There are innumerable questions awaiting for an answer: Which are the effects and impacts of extraction development processes on the society, the environment and the States in the Andean Amazon region? Is it viable to implement new paradigms of sustainable development in the Andean Amazon region? Which is the future of the peasant indigenous economy within the framework of its role in food security and the effects, every time more direct, of extraction models with the process of foreign hands taking control over the land? How could we strengthen the capacity, the rol and the contribution of rural producers in the present process of state transformations and in the transit toward a paradigm of Good Living? Which is the present situation of both sovereignty and food security in the Amazon Andean region and which is its sustainability? What is the role played by transborder economies and migrations in the development of states in the Andean Amazon region?; What is the situational condition and the institutional viability of democracies in the states of the Andean Amazon region? And which is the perspective of Good Living in the peasant indigenous world of this region within this scenario?

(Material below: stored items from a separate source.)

-- ==== Sys2Proof/Machine/Request.lean ====
section
/-! DEFINITION. The life of a request at its port: its reply, the resources it holds, its pieces, and the channel
queues they wait in (R17, R36, R40, R50, R91, R108). -/

namespace Sys2Proof.Machine

/-- The state with port p changed by f. -/
def modPort (s : State) (p : Nat) (f : Port → Port) : State := setPort s p (f (port s p))

/-! ### Opcodes (Table 2-4) -/

/-- RD. -/
def opRd : Byte := 0x01#8
/-- WR. -/
def opWr : Byte := 0x02#8
/-- WRP. -/
def opWrp : Byte := 0x03#8
/-- AT. -/
def opAt : Byte := 0x04#8
/-- RDW. -/
def opRdw : Byte := 0x05#8
/-- SOP. -/
def opSop : Byte := 0x08#8
/-- BCAST. -/
def opBcast : Byte := 0x09#8
/-- FENCE. -/
def opFence : Byte := 0x0C#8
/-- HCMT. -/
def opHcmt : Byte := 0x10#8
/-- HRBK. -/
def opHrbk : Byte := 0x11#8
/-- HREL. -/
def opHrel : Byte := 0x12#8
/-- CFG_RD. -/
def opCfgRd : Byte := 0x20#8
/-- CFG_WR. -/
def opCfgWr : Byte := 0x21#8

/-- LEN + 1. -/
def Req.n (r : Req) : Nat := r.h.len.toNat + 1

/-! ### Replies -/

/-- Two sectors to a reply beat; lanes past the last sector are zero (Table 2-1). -/
def beatsOf : List Sector → List RplData
  | [] => []
  | [a] => [{ g0 := a.g0, g1 := a.g1, g2 := 0, g3 := 0 }]
  | a :: b :: t => { g0 := a.g0, g1 := a.g1, g2 := b.g0, g3 := b.g1 } :: beatsOf t

/-- Crown resources and the descriptor of a request are free again (R143, R195, R201). -/
def releaseRes (s : State) (id : Nat) : State :=
  { s with
    octs := s.octs.map (fun e => (e.1, { e.2 with rsvBytes := e.2.rsvBytes.filter (fun x => x.1 != id),
                                                  rsvLocks := e.2.rsvLocks.filter (fun x => x.1 != id) })),
    disp := { s.disp with ops := s.disp.ops.filter (fun e => e.2.req != id)
                          prog := if s.disp.ops.any (fun e => e.2.req == id) then 0 else s.disp.prog } }

/-- Write-data beats leave the write buffer and their credits return (R36). -/
def freeBeats (s : State) (p n : Nat) : State :=
  modPort s p (fun x => { x with beatCredits := x.beatCredits + min n x.beatHeld, beatHeld := x.beatHeld - n })

/-- The deadline by which a reply ranks (R40). -/
def replyDl (s : State) (r : Req) : Int × Cls :=
  match r.dl with
  | some d => (d, r.cls)
  | none => (r.accBlk.toNat + horizon s .rt, .rt)

/-- Port attention causes that a reply latches (Table 2-13). -/
def replyCauses (s : State) (p : Nat) (o : Outcome) (d : Byte) : State :=
  if o = .timeout ∧ d = 0 then latch s (portPage p) 1
  else if o = .reject ∧ d = rejWdata then latch s (portPage p) 2
  else if o = .reject ∧ d = rejSrcalias then latch s (portPage p) 3
  else s

/-- A request's reply is final: it waits at the port, and the request holds nothing more (R40, R50). -/
def replyReq (s : State) (r : Req) (o : Outcome) (d : Byte) (data : List RplData) : State :=
  let (dl, cls) := replyDl s r
  let credit := !r.ghost && r.tAdmit.isNone
  let rp : Reply :=
    { id := r.id, tag := r.h.tag, lsrc := field r.h.src 0 8, outcome := o.code, detail := d, beats := data, sent := 0,
      dl := dl, cls := cls, readyCyc := s.time.cyc, hdrCredit := credit,
      sectors := if data.isEmpty then 0 else if r.opc = opRd then r.n else r.rdata.length,
      sampled := if r.sampled then some { r with beats := [], rdata := [], secs := [] } else none }
  let s := if r.stage = .admitted || r.ghost then s else freeBeats s r.port r.beats.length
  let s := modReq s r.id (fun q => { q with stage := if q.ghost && q.stage == .beats then .beats else .replied
                                            beats := [], rdata := [] })
  let s := releaseRes s r.id
  replyCauses (modPort s r.port (fun x => { x with replies := x.replies ++ [rp] })) r.port o d

/-- The data that a completed request returns: its sectors in order (R50, Table 2-4). -/
def replyData (r : Req) : List RplData := beatsOf (r.rdata.map (·.2))

/-- A request whose parts are all done replies with the strongest outcome (R54). -/
def finishReq (s : State) (id : Nat) : State :=
  match findReq s id with
  | none => s
  | some r =>
    if r.stage = .admitted then
      let (o, d) := finalOutcome s r
      let s := if o = .okLate ∧ r.desc.isSome then bumpReg s (octPage 0) 0x04C 16 16 1 else s
      replyReq s r o d (if o = .discard ∨ o = .gated then [] else replyData r)
    else s

/-- n parts of a request are done. -/
def partsDone (s : State) (id n : Nat) : State :=
  let s := modReq s id (fun r => { r with todo := r.todo - n })
  match findReq s id with
  | some r => if r.stage = .admitted ∧ r.todo = 0 then finishReq s id else s
  | none => s

/-- A piece of a request becomes visible in its channel's queue now (R397). -/
def pieceJoined (s : State) (id ch : Nat) : State :=
  modReq s id (fun r => { r with tJoin := some s.time.cyc, pieceCh := some ch })

/-- A request meets a poisoned or uncorrectable part (R54). -/
def poisonReq (s : State) (id : Nat) (d : Byte) : State := modReq s id (fun r => { r with poison := worse r.poison d })

/-- A request meets a reconstructed row: its OK detail is at least RECONSTRUCTED (R290). -/
def reconReq (s : State) (id : Nat) : State := modReq s id (fun r => { r with okDetail := maxByte r.okDetail 2#8 })

/-! ### Pieces -/

/-- Every byte of a sector. -/
def fullMask : BitVec 32 := 0xFFFFFFFF#32

/-- A piece of a request: the index of its first sector, and its sectors with data and byte masks. -/
structure Piece where
  idx : Nat
  place : Place
  vault : Option Vault
  data : List Sector
  mask : List (BitVec 32)
  n : Nat
  deriving DecidableEq, Repr

/-- A sector joins the piece before it when it follows it in one row and both are whole, up to 8 (R108). -/
def joinPiece (ps : List Piece) (q : Piece) : List Piece :=
  match ps with
  | p :: t =>
    if p.place.ch = q.place.ch ∧ p.place.bank = q.place.bank ∧ p.place.row = q.place.row ∧
        p.place.col + p.n = q.place.col ∧ p.idx + p.n = q.idx ∧ p.n < 8 ∧ p.vault = q.vault ∧
        p.mask.all (· == fullMask) ∧ q.mask.all (· == fullMask) then
      { p with data := p.data ++ q.data, mask := p.mask ++ q.mask, n := p.n + 1 } :: t
    else q :: ps
  | [] => [q]

/-- The pieces of a request's sectors; a sector with no enabled byte is not written (R46). -/
def piecesOf (secs : List SecRef) (data : List Sector) (masks : List (BitVec 32)) : List Piece :=
  let each := (secs.zipIdx).map (fun e =>
    ({ idx := e.2, place := e.1.place, vault := e.1.vault, n := 1
       data := match data[e.2]? with | some d => [d] | none => []
       mask := match masks[e.2]? with | some m => [m] | none => [] } : Piece))
  ((each.filter (fun p => p.mask.all (fun m => m != 0))).foldl joinPiece []).reverse

/-- A new queue entry; `joined` is the core cycle of joining its requester queue (R91). -/
def newEntry (s : State) (owner : Owner) (pos : Nat) (cls : Cls) (dl : Int) (write exempt : Bool) (p : Piece) : Entry :=
  { seq := 0, owner := owner, pos := pos, cls := cls, dl := dl, joined := s.time.cyc, place := p.place, n := p.n,
    write := write, data := p.data, vault := p.vault, mask := p.mask, done := 0, overlays := [], exempt := exempt,
    newer := [], granted := false, tJoin := 0, tGrant := 0, hitCls := 0, spare := none }

/-- A one-sector piece. -/
def onePiece (pl : Place) (v : Option Vault) (d : Option Sector) : Piece :=
  { idx := 0, place := pl, vault := v, data := d.toList, mask := d.toList.map (fun _ => fullMask), n := 1 }

/-- An entry joins its channel's requester queue (R91). -/
def enqueue (s : State) (e : Entry) : State := modChan s e.place.ch (fun c => { c with rq := c.rq ++ [e] })

/-- The entries of a list join their requester queues. -/
def enqueueAll (s : State) (es : List Entry) : State := es.foldl enqueue s

/-! ### Places and repair -/

/-- The remap entry of a row, if any: its index and itself (R293). -/
def remapOf (c : Chan) (bank row : Nat) : Option (Nat × Remap) :=
  c.remap.find? (fun e => e.2.bank == bank && e.2.row == row)

/-- A row is fenced in its channel (R295). -/
def fenced (s : State) (p : Place) : Bool :=
  match remapOf (chan s p.ch) p.bank p.row with | some (_, r) => r.fenced | none => false

/-- ROW and SPARE of the ACT that opens a row: its own row, or the field spare that holds it, whose ROW[5] is the
half it is opened in (R293, Table 8-3). -/
def linkRow (s : State) (c : Chan) (bank row : Nat) : Nat × Bool :=
  match remapOf c bank row with
  | some (_, r) => if r.fenced then (row, false) else (r.spare + 32 * halfOf s row, true)
  | none => (row, false)

/-! ### Void and discarded requests -/

/-- Requests that have not replied. -/
def unreplied (s : State) : List Req := s.reqs.filter (fun r => r.stage != .replied)

/-- Requests of port p past step 6 that have not replied (R69). -/
def admittedOf (s : State) (p : Nat) : Nat := (s.reqs.filter (fun r => r.port.val == p && r.tAdmit.isSome)).length

/-- Headers of port p not yet past step 5 (Table 2-12, WAITING). -/
def waitingOf (s : State) (p : Nat) : Nat :=
  (s.reqs.filter (fun r => r.port.val == p && r.tAdmit.isNone && r.stage != .replied && !r.ghost)).length

/-- ROW and SPARE of the ACT that opens an entry's row: a remap's copy goes to the spare that it fills (R294). -/
def entryRow (s : State) (c : Chan) (e : Entry) : Nat × Bool :=
  match e.spare with
  | some i => (i + 32 * halfOf s e.place.row, true)
  | none => linkRow s c e.place.bank e.place.row

/-- Entries of channel c owned by a request leave its queues (R107). -/
def dropEntries (c : Chan) (gone : Owner → Bool) : Chan :=
  { c with rq := c.rq.filter (fun e => !gone e.owner), cmdq := c.cmdq.filter (fun e => !gone e.owner) }

end Sys2Proof.Machine
end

Andean Amazon Forum on Rural Development

Motivated and under pressure by this complex reality, a group of institutions and organizations working in the rural, national and regional development in Bolivia, Brazil Ecuador and Peru, seek to generate democratic and plural spaces from the civil society in order to assess, reflect and build consensus around the answers and proposals demanded by the problematic of development within the Andean Amazon region. This will was expressed in the strategic alliance to create the “Platform of dinamizing institutions of the Amazon Andean Forum for Rural Development” (FAA-DR).

From within the FAA-DR drafting and diffusion actions for investigations and publications are being fostered ; the creation of spaces and events for the debate such as forum, seminars, talks, symposium; an Exchange of experiences by involved actors and the holding of agro-ecological fairs and of the book. Another important task is the drafting of proposal exerting influence on policies related with the rural world, trying to attain through them, to deepen, propagate and include in the agenda and on the public debate the different thematic forming part of rural development in the Andean Amazon region.

Actions have been planned for 2013 that will allow continuing with the process towards the expansion and deepening of knowledge and of the public and plural debate. Thus, on September 18, 19 and 20, in the city of La Paz, will take place the II International Amazon Andean Forum of Rural Development, space in which the central issues for debate in the creation of alternative proposals by the civil society will be the development, indigenous peasant economy models and the transborder dynamics, the problem of the land, territory and natural resources and the status and perspective of States and the democracy in the region.

The pertinence and relevance of issues in the agenda express in full clarity its strategic importance for rural development in the Andean Amazon region.